Inside, the 86 is all business with a pleasantly tight cockpit. The seats are heavily bolstered, both at the base and the seatback. The tachometer sits front and center of a simple three-gauge instrument cluster. The steering wheel is nearly vertical, as befits a true sports car.
At the heart of the 86 is a horizontally-opposed four-cylinder engine—a.k.a. a boxer. Naturally, you might think, since this is a Subaru-engineered car. Yet this is not just because it is Subaru’s signature engine configuration. Subaru has always touted the boxer engine, thanks to the layout of its cylinder block and heads, as one that results in a lower center of gravity. That may have been a nullified advantage in an Outback or Tribeca, but does it pay dividends in the 86? With the engine positioned only 460 mm from the ground, the car has a lower center of gravity that all of its rivals, including the markedly low-slung Mazda MX-5.
That engine is a normally-aspirated unit, for reasons of quick response and willingness to rev. It pays off handsomely, as the 86’s boxer spools up very quickly. The 7500-rpm redline allows the car to stretch it legs without having to row through gears frequently. On a short section of airport tarmac, we would run out of road in third gear even before the engine hit its maximum. Toyota quotes a 0-100 kph time of 7.6 seconds and a top speed of 226 kph for the manual car.
Despite the lack of a turbo, the 2.0-liter unit produces maximum 197 hp and 205 Nm. The gearbox is a slick-shifting six-speed manual, supplied by Aisin and reportedly sharing parts with the Lexus IS-F’s. Clutch action is light and feels linear. It’s as easy to launch from standstill as a Corolla, and shifting at maximum revs is painless, too. Also available is a six-speed automatic model, with paddle shifters. A Torsen limited-slip differential puts the power down to the rear wheels.
The 86 uses a conventional steel chassis, weighing in at 1275 kg. The car’s weight target no doubt made a larger body and more usable back seats improbable. Brakes are large 15-inch discs at the front, 14 at the rear. The car rides on 215/45 R 17 tires.
What makes the 86 worth all of the hype, and more, is that it is designed to be accessible to almost anyone in the market for a new car. The entry-level manual-transmission model retails for P1.550 million. A host of performance upgrades will be waiting courtesy of TRD and others, but it functions quite well out of the box, no tweaking needed.
The initial target for Toyota Motor Philippines is 80 units (perhaps 86?), which will undoubtedly be snapped up as this is being printed. As such, the sales figure is insignificant compared to the 40,000 or so units that TMP will move this year. The revenues may be insignificant, but the effect the 86 has on the rest of the Toyota lineup will be invaluable. It’s no wonder that Toyota, including TMP, is such a big effort to launch this car. The 86 is a car made to lift Toyota out of its reliable but dull image, a dream machine among all the practical vehicles.
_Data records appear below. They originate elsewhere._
-- ==== Sys2Proof/Safety.lean ====
section
/-! DEFINITION. What the spec promises of every state (10_state.md R21 to R36, 41_synth_ops.md R200), and when a timed
command cannot run out of ring (41_synth_ops.md R203). -/

namespace Sys2Proof.Machine

/-! ## Well-formed units -/

/-- A BUF's fields are in their ranges (10_state.md R21). -/
structure BufOk (c : Config) (B : Buf) : Prop where
  cells_length : B.cells.length = ringN c
  cells_width : ∀ x ∈ B.cells, x < 2 ^ cellW c
  rd_range : B.rd < ringN c
  size : B.bufferSize = 0 ∨ B.bufferSize = bufferSizeP c

/-- A SYN's table is the one of its parameters (41_synth_ops.md R200). -/
def SynOk (c : Config) (S : Syn) : Prop := S.impulse = kgen c S.quality S.eq S.volumeUnit

/-- A slot's register image has its kind's length and its sink names a BUF (10_state.md R28, R36). -/
structure OscOk (c : Config) (bufCount o : Nat) (O : Osc) : Prop where
  regs_length : O.regs.length = nregs c (oscKind c o)
  sink : ∀ b, O.output = some b → b < bufCount

/-- A voice's fields are in their ranges (10_state.md R34). -/
structure VoiceOk (c : Config) (V : Voice) : Prop where
  ram_addr : V.ramAddr < ramSize c
  loop_addr : V.loopAddr < ramSize c
  start_addr : V.startAddr < ramSize c
  nibbles : V.nibblesLeft ≤ blockNibbles
  env_value : V.envValue ≤ envelopeRange c

/-- A chip's frame index is in its cycle and its register image is in canonical form (10_state.md R31). -/
structure ChipOk (c : Config) (ci : Nat) (C : Chip) : Prop where
  frame_range : C.frame < max (nframes c (c.chipKind ci)) 1
  gregs_wf : Memory.wf (c.powerOn (c.chipKind ci)) C.gregs

/-- Every unit of the engine is well formed, there are as many as the parameters say, and the RAM is in canonical
form. -/
structure EngineOk (c : Config) (s : State) : Prop where
  counts : s.counts = ⟨c.numBuf.val, numSyn c, numOsc c, numVoice c, c.numChip.val⟩
  bufs : ∀ B ∈ s.bufs, BufOk c B
  syns : ∀ S ∈ s.syns, SynOk c S
  oscs : ∀ o O, s.oscs[o]? = some O → OscOk c s.bufs.length o O
  voices : ∀ V ∈ s.voices, VoiceOk c V
  chips : ∀ ci C, s.chips[ci]? = some C → ChipOk c ci C
  ram : Memory.wf (ramDefault c s) s.ram

/-! ## No overrun (10_state.md R23), and chip time in its width (44_chip_sequencer_ops.md R326) -/

/-- In an engine without a fault, every allocated Buffer holds at most its capacity and every chip's `last_time` fits
TIME_W bits. After a mid-command fault the touched units hold any value (60_exceptions.md R378). -/
structure NoOverrun (c : Config) (s : State) : Prop where
  bufs : s.global.fault = false → ∀ B ∈ s.bufs, B.bufferSize ≠ 0 → samplesAvail c B ≤ B.bufferSize
  chips : s.global.fault = false → ∀ C ∈ s.chips, C.lastTime < 2 ^ 32

/-! ## When a run cannot leave the ring (41_synth_ops.md R203) -/

/-- The Buffer is unallocated, or source time `t` is at or before a frame end BUF.ENDFRAME can accept. -/
def BufAdmits (c : Config) (t : Nat) (B : Buf) : Prop :=
  B.bufferSize = 0 ∨ shrN (resampledTime B t) (accBits c) ≤ bufferSizeP c

/-- Slot `o` can emit at any time up to `t`: it is muted, or its SYN exists and its Buffer admits `t`. -/
def SlotReady (c : Config) (s : State) (t o : Nat) : Prop :=
  ∀ O b, s.oscs[o]? = some O → O.output = some b →
    oscSyn c o < s.syns.length ∧ ∃ B, s.bufs[b]? = some B ∧ BufAdmits c t B

/-- Chip `ci` can be advanced to `t`: time does not go back and every oscillator it owns is ready. -/
structure ChipReady (c : Config) (s : State) (ci t : Nat) (C : Chip) : Prop where
  here : s.chips[ci]? = some C
  order : C.lastTime ≤ t
  slots : ∀ o ∈ chipOscs c ci, SlotReady c s t o

/-- The register images of the chip's oscillators have their kinds' lengths. -/
def RegsReady (c : Config) (s : State) (ci : Nat) : Prop :=
  ∀ o ∈ chipOscs c ci, ∀ O, s.oscs[o]? = some O → O.regs.length = nregs c (oscKind c o)

/-! ## Which commands answer, and which may fault in the middle -/

/-- The commands with a response (30_encoding.md R124, R126). -/
def hasResponse : Instr → Bool
  | .bufSetrate _ _ _ | .bufRead _ _ _ | .bufAvail _ | .bufGetsr _ | .bufGetcr _ | .voiceTick _ | .chipRead _ _ => true
  | _ => false

/-- The commands whose faults may be imprecise (60_exceptions.md R378). -/
def mayFaultInside : Instr → Bool
  | .oscRun _ _ _ | .chipWrite _ _ _ _ | .chipRununtil _ _ | .chipEndframe _ _ => true
  | _ => false

/-- The commands that may write `last_amp`: an emission, OSC.RESET and CHIP.BUFCLR, by themselves or CALLed
(10_state.md R29). -/
def mayCommitAmp : Instr → Bool
  | .oscRun _ _ _ | .oscReset _ | .chipReset _ _ | .chipWrite _ _ _ _ | .chipRununtil _ _ | .chipEndframe _ _
  | .chipBufclr _ => true
  | _ => false

/-- The GLOBAL registers after a first fault `x` of the command with opcode `op` (60_exceptions.md R378). -/
def faulted (op : Byte) (x : FaultCause) : Global := ⟨true, faultCode x, op⟩

/-! ## What a frame leaves alone -/

/-- Two lists agree at every index outside `p`. -/
structure OnlyAt {α : Type} (p : Nat → Prop) (l l' : List α) : Prop where
  length : l'.length = l.length
  others : ∀ i, ¬ p i → l'[i]? = l[i]?

/-- A BUF keeps everything but its cells. -/
def SameButCells (B B' : Buf) : Prop := ∃ cells, B' = { B with cells := cells }

/-- What advancing or writing chip `ci` leaves alone: every other chip, the oscillators other chips own, the voices they
wrap, every SYN, the BUFs the chip's oscillators do not feed, all of the fed BUFs but their cells, GLOBAL, the RAM, the
ports; and the routing. -/
structure ChipFrame (c : Config) (ci : Nat) (s t : State) : Prop where
  rest : t = { s with bufs := t.bufs, oscs := t.oscs, voices := t.voices, chips := t.chips }
  chips : OnlyAt (fun k => k = ci) s.chips t.chips
  oscs : OnlyAt (fun o => o ∈ chipOscs c ci) s.oscs t.oscs
  voices : OnlyAt (fun v => ∃ o ∈ chipOscs c ci, voiceOf c o = some v) s.voices t.voices
  bufs : OnlyAt (fun b => ∃ o ∈ chipOscs c ci, ∃ O, s.oscs[o]? = some O ∧ O.output = some b) s.bufs t.bufs
  cells : ∀ (b : Nat) B B', s.bufs[b]? = some B → t.bufs[b]? = some B' → SameButCells B B'
  sinks : ∀ (o : Nat) O O', s.oscs[o]? = some O → t.oscs[o]? = some O' → O'.output = O.output

/-- What a global write's remainder keeps beside the chip's frame: every BUF and voice, every committed amplitude, the
registers of a slot without a sweep, and a slot that wraps a voice (the model's bounds on it: log 40). -/
structure RestFrame (c : Config) (s t : State) : Prop where
  bufs : t.bufs = s.bufs
  voices : t.voices = s.voices
  lastAmp : ∀ o : Nat, (t.oscs[o]?).map (fun O => O.lastAmp) = (s.oscs[o]?).map fun O => O.lastAmp
  regs : ∀ o : Nat, isNesKind (oscKind c o) = false →
    (t.oscs[o]?).map (fun O => O.regs) = (s.oscs[o]?).map fun O => O.regs
  wrapped : ∀ o : Nat, oscKind c o = .brrVoice → t.oscs[o]? = s.oscs[o]?

/-! ## The reader, sample by sample (40_buffer_ops.md R164, R165) -/

/-- The reader accumulator before sample `i` of a read. -/
def accumBefore (c : Config) (B : Buf) : Nat → Word32
  | 0 => B.readerAccum
  | i + 1 =>
    BitVec.ofInt 32 ((accumBefore c B i).toInt + sextN (cellW c) ((B.cells[cellIndex c B i]?).getD 0)
      - sarN (accumBefore c B i).toInt B.bassShift.val)

/-- Sample `i` of a read. -/
def readSample (c : Config) (B : Buf) (i : Nat) : Sample :=
  BitVec.ofInt 16 (clampN 16 (sarN (accumBefore c B i).toInt c.sampleShift))

/-- The cells of the first `n` samples are zero, the others as they were. -/
def cellsAfterRead (c : Config) (B : Buf) (n : Nat) : List Nat :=
  B.cells.mapIdx fun j x => if (List.range n).any (fun i => cellIndex c B i == j) then 0 else x

/-! ## The levels BUF.MIX adds (40_buffer_ops.md R166) -/

/-- The level of mixed sample `i` of `count`, 0 from `count` on. -/
def mixLevel (c : Config) (din : List Sample) (count i : Nat) : Int :=
  if i < count then shlN (((din[i]?).getD 0).toInt) c.sampleShift else 0

/-- What BUF.MIX adds to its cell `i`, for `i` from 0 to `count`: the difference to the level before. -/
def mixDifference (c : Config) (din : List Sample) (count : Nat) : Nat → Int
  | 0 => mixLevel c din count 0
  | i + 1 => mixLevel c din count (i + 1) - mixLevel c din count i

/-- The content of the cell with sample index `j` (10_state.md R22). -/
def cellAt (c : Config) (B : Buf) (j : Nat) : Nat := (B.cells[cellIndex c B j]?).getD 0

/-! ## Writers into a Buffer (20_memory.md R90) -/

/-- A command that adds into a BUF, with its payload. -/
inductive Writer where
  | offset (y : Byte) (time delta : Word32)
  | mix (samples : List Sample)
  deriving DecidableEq, Repr

/-- The payload can be counted in a 32-bit operand. -/
def Writer.countable : Writer → Prop
  | .offset _ _ _ => True
  | .mix samples => samples.length < 2 ^ 32

/-- The engine performs a writer on BUF `b`, the host presenting its payload on DIN. -/
def Writer.run (b : Byte) (w : Writer) (s : State) : Host.Outcome State Fault Refusal :=
  match w with
  | .offset y time delta => exec (.synOffset y b time delta) s
  | .mix samples => exec (.bufMix b (BitVec.ofNat 32 samples.length)) { s with din := samples ++ s.din }

/-! ## Frames read dry (40_buffer_ops.md R172) -/

/-- Ends a frame of each length in turn and reads the Buffer dry after it: the state reached and the sum of the counts
BUF.READ answered, or nothing if a command faults. -/
def drainFrames (b : Byte) : List Word32 → State → Option (State × Nat)
  | [], s => some (s, 0)
  | time :: rest, s =>
    match exec (.bufEndframe b time) s with
    | .next s1 =>
      if s1.global.fault then none
      else
        match exec (.bufRead b false 0xFFFFFFFF#32) s1 with
        | .next s2 => (drainFrames b rest s2).map fun r => (r.1, ((s2.rsp.getLast?).getD 0).toNat + r.2)
        | _ => none
    | _ => none

/-! ## One transition of a slot (42_oscillator_ops.md R232) -/

/-- WAVE_STEP of slot `o`: VOICE.TICK of the voice it wraps, without the response (43_brr_voice_ops.md R290), else new
`phase`, `lfsr` and `extra` (42_oscillator_ops.md R231). -/
def stepSlot (c : Config) (o : Nat) (s : State) : State :=
  match voiceOf c o with
  | some v => { execWith c (.voiceTick (BitVec.ofNat 8 v)) s with rsp := s.rsp }
  | none =>
    { s with oscs := s.oscs.modify o fun O =>
        { O with
          phase := (c.waveStepRaw (oscKind c o) O.toTone).phase
          lfsr := (c.waveStepRaw (oscKind c o) O.toTone).lfsr
          extra := (c.waveStepRaw (oscKind c o) O.toTone).extra } }

/-- WAVE_PERIOD of slot `o`: VOICE_TICK_CYCLES, or the kind's. -/
def slotPeriod (c : Config) (o : Nat) (s : State) : Nat :=
  match voiceOf c o with
  | some _ => c.voiceTickCyclesLess + 1
  | none => ((s.oscs[o]?).map fun O => c.wavePeriodLess (oscKind c o) O.toTone).getD 0 + 1

/-- A slot's delay changed. -/
def setDelay (o : Nat) (d : Osc → Nat) (s : State) : State :=
  { s with oscs := s.oscs.modify o fun O => { O with delay := d O } }

/-! ## The commands a chip issues to its oscillators (44_chip_sequencer_ops.md R324, R330) -/

/-- Performs commands on each oscillator of chip `ci`, in list order. -/
def eachOsc (c : Config) (ci : Nat) (commands : Byte → List Instr) (s : State) : State :=
  (chipOscs c ci).foldl (fun u o => (commands (BitVec.ofNat 8 o)).foldl (fun w i => execWith c i w) u) s

/-! ## BRR decoding (43_brr_voice_ops.md R283 to R285) -/

/-- A block is open in `B`, opened from `V` if it had none left: at the loop address after a block with the end flag,
which then had the loop flag, else at the read address (R283). -/
def BlockOpened (c : Config) (ram : Nat → Byte) (V B : Voice) : Prop :=
  (V.nibblesLeft ≠ 0 → B = V) ∧
  (V.nibblesLeft = 0 →
    (V.hdrEnd = true → V.hdrLoop = true) ∧
    ∃ a, a = (if V.hdrEnd = true then V.loopAddr else V.ramAddr) ∧
      B = { V with
        hdrShift := (c.brrHeader (ram a)).shift
        hdrFilter := (c.brrHeader (ram a)).filter
        hdrLoop := (c.brrHeader (ram a)).loop
        hdrEnd := (c.brrHeader (ram a)).last
        ramAddr := (a + 1) % ramSize c
        nibblesLeft := 16 })

/-- One nibble decoded, from `V` to `W`: the block `B` it comes from, the signed nibble `n`, its shifted value `x` and the
filtered and clamped sample `y` (R283 to R285). -/
def NibbleDecoded (c : Config) (ram : Nat → Byte) (V W : Voice) : Prop :=
  ∃ (B : Voice) (first : Bool) (n : BitVec 4) (x y : Int), BlockOpened c ram V B ∧ c.earlyEnd B ram = false ∧
    first = decide ((16 - B.nibblesLeft) % 2 = 0) ∧
    n = (if first = c.highNibbleFirst then (ram B.ramAddr).extractLsb' 4 4 else (ram B.ramAddr).extractLsb' 0 4) ∧
    x = (if B.hdrShift.val ≤ 12 then n.toInt * 2 ^ B.hdrShift.val / 2 ^ c.brrPreshift
      else c.brrSignOnly (decide (n.toInt < 0))) ∧
    y = c.brrClamp (x +
      if B.hdrFilter = 0 then 0
      else if B.hdrFilter.val = c.brrOneTapLess.val + 1 then c.brrFilterOne B.hist.h0
      else c.brrFilterTwo B.hdrFilter.val B.hist.h0 B.hist.h1) ∧
    W = { B with
      ramAddr := if first = true then B.ramAddr else (B.ramAddr + 1) % ramSize c
      nibblesLeft := B.nibblesLeft - 1
      hist := ⟨y, B.hist.h0, B.hist.h1, B.hist.h2⟩ }

/-- `n` nibbles decoded in turn. -/
def NibblesDecoded (c : Config) (ram : Nat → Byte) : Nat → Voice → Voice → Prop
  | 0, V, W => W = V
  | n + 1, V, W => ∃ U, NibbleDecoded c ram V U ∧ NibblesDecoded c ram n U W

/-! ## Runs of one command -/

/-- The state after `n` VOICE.TICK commands. -/
def afterTicks (c : Config) (v : Byte) : Nat → State → State
  | 0, s => s
  | n + 1, s => afterTicks c v n (execWith c (.voiceTick v) s)

/-- Where the frame sequencer of an NES chip in 4-step mode stands at time `t` of its first `4 * 7458` cycles after reset:
the index of the next event and the cycles to it (44_chip_sequencer_ops.md R331). An event at `t` itself is pending. -/
def nesFramePosition (t : Nat) : Nat × Nat :=
  if t ≤ 7458 then (0, 7458 - t)
  else if t ≤ 14916 then (1, 14916 - t)
  else if t ≤ 22372 then (2, 22372 - t)
  else if t ≤ 29830 then (3, 29830 - t)
  else (0, 37288 - t)

end Sys2Proof.Machine
end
If you’re willing to scrape up a little more cash, and tell the kids to bear the nonexistent space in the back (they will surely love the 86), there’s no reason why you can’t buy this car instead of a Camry. It offers all the thrills of a European machine three times cheaper its price. Being a Toyota-Subaru construct, all it needs to continue to run will likely be fuel and air, apart from the occasional inexpensive oil change. What is likely, though, is that the car will be attractive as a secondary vehicle, a Sunday driver that beats the heck out of an off-roader or a rickety used exotic. Your savior from motoring boredom has arrived.